Why so scared and serious? Oh. Jason Mewes hasn’t shown up yet.
In fact, that’s pretty much exactly what is happening. It’s hard to even explain. Our main girl moves into a big tenement apartment building after her abusive mother kicks her out. This creepy place is filled with an eclectic group of eccentrics. My personal favorite is the sexy blonde chick who ties up her boyfriend with only a rubber glove over his package before whipping out the anal beads!
But it’s not all sex fun and games. Our main girl has to contend with ghostly apparitions, blackouts, squatters breaking into her apartment, and her cruel mother, who just won’t leave her alone. That’s all on top of something really weird that’s going on inside her television….
Devil’s Tower is fucking wacky! As it moves away from its eerie beginnings and gets into trippy, nonsensical territory, it feels more like cheesy direct-to-VHS stuff from the 80s. The good stuff. There’s a party. There’s lipstick lesbian sex. There’s a ghost girl. There’s an armchair corpse calling the shots. There’s a hot guy showing off a banging body while banging a chick. And then there’s the gory zombie outbreak, which even includes a male zombie who can’t keep his eyes off the hot guy’s package.
And that’s followed by….
Is that a zombulge…or a devil’s tower?
And there are plenty of self-referential jokes about being trapped in a horror movie. I think the only downside to Devil’s Tower is that it wasted the first hour not being as dumb as the last awesome twenty minutes.
You’ll be shocked to learn that Devil’s Tower is my favorite of these three films.

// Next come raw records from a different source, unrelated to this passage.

/-- Who makes a register access (R6, R294, R296): host software through BAR0, or a Wick core. -/
inductive Agent where
  | host
  | core (n : Fin 4)
deriving DecidableEq, Repr

/-- How a memory, queue or HBM word reads under the retry-once rule (R278, R311, R335, R269). -/
inductive EccResult where
  /-- Reads clean. -/
  | clean
  /-- Correctable errors, corrected and counted: the units corrected. -/
  | corrected (units : Nat)
  /-- Uncorrectable on the first read, good on the second. -/
  | transient
  /-- Uncorrectable on both reads. -/
  | lasting
deriving DecidableEq, Repr

/-- A host write to the MSI-X structures of BAR4 and configuration space (R325, R354). -/
inductive MsixWrite where
  /-- The vector control word of one vector: mask clear. -/
  | unmask (vector : Fin 64)
  /-- The vector control word of one vector: mask set. -/
  | mask (vector : Fin 64)
  /-- The address and data of one vector's table entry. -/
  | entry (vector : Fin 64) (addr : BitVec 64) (data : BitVec 32)
  /-- The function mask of the MSI-X capability. -/
  | functionMask (set : Bool)
deriving DecidableEq, Repr

/-- A descriptor of a receive or copy ring, bytes 0 to 23 as the host wrote them (R340). -/
structure Descriptor where
  addr : BitVec 64
  length : BitVec 32
  handle : BitVec 32
  offset : BitVec 40
  toHandle : Bool
deriving DecidableEq, Repr

/-- The clock lost in CLOCK_LOSS (R400). -/
inductive ClockLost where
  | root
  | systemPll
  | lanePll (port : Fin 16)
  | pciePll
deriving DecidableEq, Repr

/-- Which firmware image check failed (R411), or that the image was accepted. -/
inductive ImageCheck where
  /-- Every check of R411 holds. -/
  | accepted
  /-- The first check that fails, by its reason code 0x01 to 0x06. -/
  | rejected (reason : Fin 7)
deriving DecidableEq, Repr

/-- What the ROM learned of a firmware image that it has read and verified (R396, R409 to R413). -/
structure FirmwareImage where
  /-- The source holds an image header (R412: a wrong magic counts as none). -/
  header : Bool
  check : ImageCheck
  svn : BitVec 8
  digest : BitVec 512
  entry : BitVec 32
  vbase : BitVec 32
  ifsp : BitVec 32
  iflim : BitVec 32
  localBytes : List (BitVec 32 × Byte)
  sharedBytes : List (BitVec 32 × Byte)
deriving DecidableEq, Repr

/-- The four words of the first-to-last IEEE 1588 message fields that the ordinary clock uses (R366, R372). -/
structure PtpMsg where
  port : Fin 2
  domain : BitVec 8
  sequenceId : BitVec 16
  source : BitVec 80
  /-- correctionField, in 2^-16 ns. -/
  correction : Int
  /-- The message's timestamp field, in 2^-16 ns. -/
  stamp : Int
  /-- Sync: the twoStepFlag. -/
  twoStep : Bool
  /-- Delay_Resp: the requestingPortIdentity. -/
  requester : BitVec 80
  /-- logMessageInterval, signed. -/
  logInterval : Int
  /-- The interpolator reading at the message timestamp point, 0 to 31 (R364). -/
  tap : Fin 32
deriving DecidableEq, Repr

I agree with you completely about The Babadook. It’s being oversold and people are clearly buying into the hype machine. It’s not a terrible movie, but it is definitely not the “greatest horror film of the last five years.” I watched it at night, in the dark, all by myself. It just didn’t exploit it’s own concept enough to be genuinely scary. And that kid! The car scene you have a picture of! I wanted the Babadook to kill him right at that moment. I think it would have also been more successful had it not been so episodic, that is not be so overt in its pulses. There was never a subtle slide into the next beat, all three were like a smack to the face. I liked it, it was decent, but not the masterpiece people are making it out to be.